# WHAT YOU WILL DO
Can you pull out each line of the data below that includes the word "lawSecs"?

Collected data:
====
-- ==== Sys2Proof/Machine/Loop.lean ====
section
/-! DEFINITION. Loop: section arithmetic, the loop engine's slots, mode hand-over, twin streams and
the loop messages (chapter 4). -/

namespace Sys2Proof.Machine

/-! ### Section arithmetic (R83, R102, R103) -/

/-- Divide by 2^k, to nearest, ties away from zero (R83). -/
def roundAway (n : Int) (k : Nat) : Int :=
  if k = 0 then n
  else if 0 ≤ n then (n + 2 ^ (k - 1)) / 2 ^ k else -((-n + 2 ^ (k - 1)) / 2 ^ k)

/-- Saturate to a signed width. -/
def satW (w : Nat) (x : Int) : Int := clampI (-(2 ^ (w - 1))) (2 ^ (w - 1) - 1) x

/-- One section: output in Q8.24 and the states after it, from an input in Q8.24 (R83). -/
def secStep (c : Section) (st : SecState) (x : Int) : Int × SecState :=
  let x32 := x * 256
  let y := satW 40 (roundAway (c.b0.toInt * x32 + st.s1 * 2 ^ 30) 30)
  (satW 32 (roundAway y (16 - c.shift)),
   { s1 := satW 40 (roundAway (c.b1.toInt * x32 - c.a1.toInt * y + st.s2 * 2 ^ 30) 30),
     s2 := satW 40 (roundAway (c.b2.toInt * x32 - c.a2.toInt * y) 30) })

/-- A cascade: output of the last section and the states after it (R83). -/
def cascade : List (Section × SecState) → Int → Int × List SecState
  | [], x => (x, [])
  | (c, st) :: l, x =>
    let r := secStep c st x
    let rest := cascade l r.1
    (rest.1, r.2 :: rest.2)

/-- The states after a sample in which the law's output saturates: sections with HOLD_ON_SAT keep
theirs (R84, R95). -/
def holdSat (sat : Bool) (old : List (Section × SecState)) (new : List SecState) : List SecState :=
  (old.zip new).map fun p => if sat && p.1.1.holdOnSat then p.1.2 else p.2

/-- Steady state of a section with INTEG = 0 for constant input, and its output (R102). DESIGN CHOICE:
its y is rounded down. -/
def steady (c : Section) (x : Int) : SecState × Int :=
  let x32 := x * 256
  let den := (2 : Int) ^ 30 + c.a1.toInt + c.a2.toInt
  let y := if den = 0 then 0 else satW 40 (x32 * (c.b0.toInt + c.b1.toInt + c.b2.toInt) / den)
  let s2 := satW 40 (roundAway (c.b2.toInt * x32 - c.a2.toInt * y) 30)
  ({ s1 := satW 40 (roundAway (c.b1.toInt * x32 - c.a1.toInt * y) 30 + s2), s2 := s2 },
   satW 32 (roundAway y (16 - c.shift)))

/-- Bumpless states of the sections before the last, and the input the last one sees (R102). -/
def bumplessInit : List Section → Int → List SecState × Int
  | [], x => ([], x)
  | c :: l, x =>
    let p : SecState × Int := if c.integ then ({}, (secStep c {} x).1) else steady c x
    let rest := bumplessInit l p.2
    (p.1 :: rest.1, rest.2)

/-- R102: states such that the first output for input `x` is `uOld`, where the format allows. -/
def bumpless (cs : List Section) (x uOld : Int) : List SecState :=
  match cs.reverse with
  | [] => []
  | last :: front =>
    let p := bumplessInit front.reverse x
    let base : SecState := if last.integ then {} else (steady last p.2).1
    let y := satW 40 (uOld * 2 ^ (16 - last.shift))
    p.1 ++ [{ base with s1 := satW 40 (y - roundAway (last.b0.toInt * p.2 * 256) 30) }]

/-- The sections of a law. -/
def lawSecs (secs : Vector Section 512) (l : Law) : List Section :=
  (List.range l.count).map fun k => secs[(⟨(l.start + k) % 512, Nat.mod_lt _ (by decide)⟩ : Fin 512)]

/-- A law's sections with their states. -/
def lawPairs (secs : Vector Section 512) (l : Law) : List (Section × SecState) :=
  (lawSecs secs l).zipIdx.map fun p => (p.1, l.st.getD p.2 {})

/-- The output with a blend in progress added, rounded down (DESIGN CHOICE), and the law after it:
`blendLeft` is N_BLEND + 1 - k in the k-th sample (R103). -/
def blendOut (l : Law) (u : Int) : Int × Law :=
  if l.blendLeft = 0 then (u, { l with out := u })
  else
    let v := u + l.blendDelta * ((l.blendLeft - 1 : Nat) : Int) / (max l.blendN 1 : Nat)
    (v, { l with out := v, blendLeft := l.blendLeft - 1 })

/-- Start a law under R102 and R103 on the input of its first sample, against the output last issued. -/
def startLaw (secs : Vector Section 512) (l : Law) (hBlend nBlend : Nat) (x uOld : Int) : Law :=
  let st := bumpless (lawSecs secs l) x uOld
  let u := (cascade (lawPairs secs { l with st := st }) x).1
  let d := uOld - u
  if d.natAbs ≤ hBlend * 2 ^ 9 then { l with st := st, blendLeft := 0, blendDelta := 0, pendStart := none }
  else { l with st := st, blendLeft := nBlend + 1, blendN := nBlend, blendDelta := d, pendStart := none }

/-- Run a law once on input `x`: a law that waits for its first sample starts on it. `add` is a
feedforward that the issued output holds besides, and `sat` says whether an output is clipped by its
command (R83, R84, R95, R102, R103). -/
def runLaw (secs : Vector Section 512) (l : Law) (hBlend nBlend : Nat) (sat : Int → Bool) (add x : Int) : Law :=
  let l0 := match l.pendStart with
    | some u => startLaw secs l hBlend nBlend x (u - add)
    | none => l
  let ps := lawPairs secs l0
  let r := cascade ps x
  let b := blendOut l0 r.1
  { b.2 with st := holdSat (sat (b.1 + add)) ps r.2, st0 := l.st, out0 := l.out }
====
# WORKED SOLUTION
def lawSecs (secs : Vector Section 512) (l : Law) : List Section :=
  (lawSecs secs l).zipIdx.map fun p => (p.1, l.st.getD p.2 {})
  let st := bumpless (lawSecs secs l) x uOld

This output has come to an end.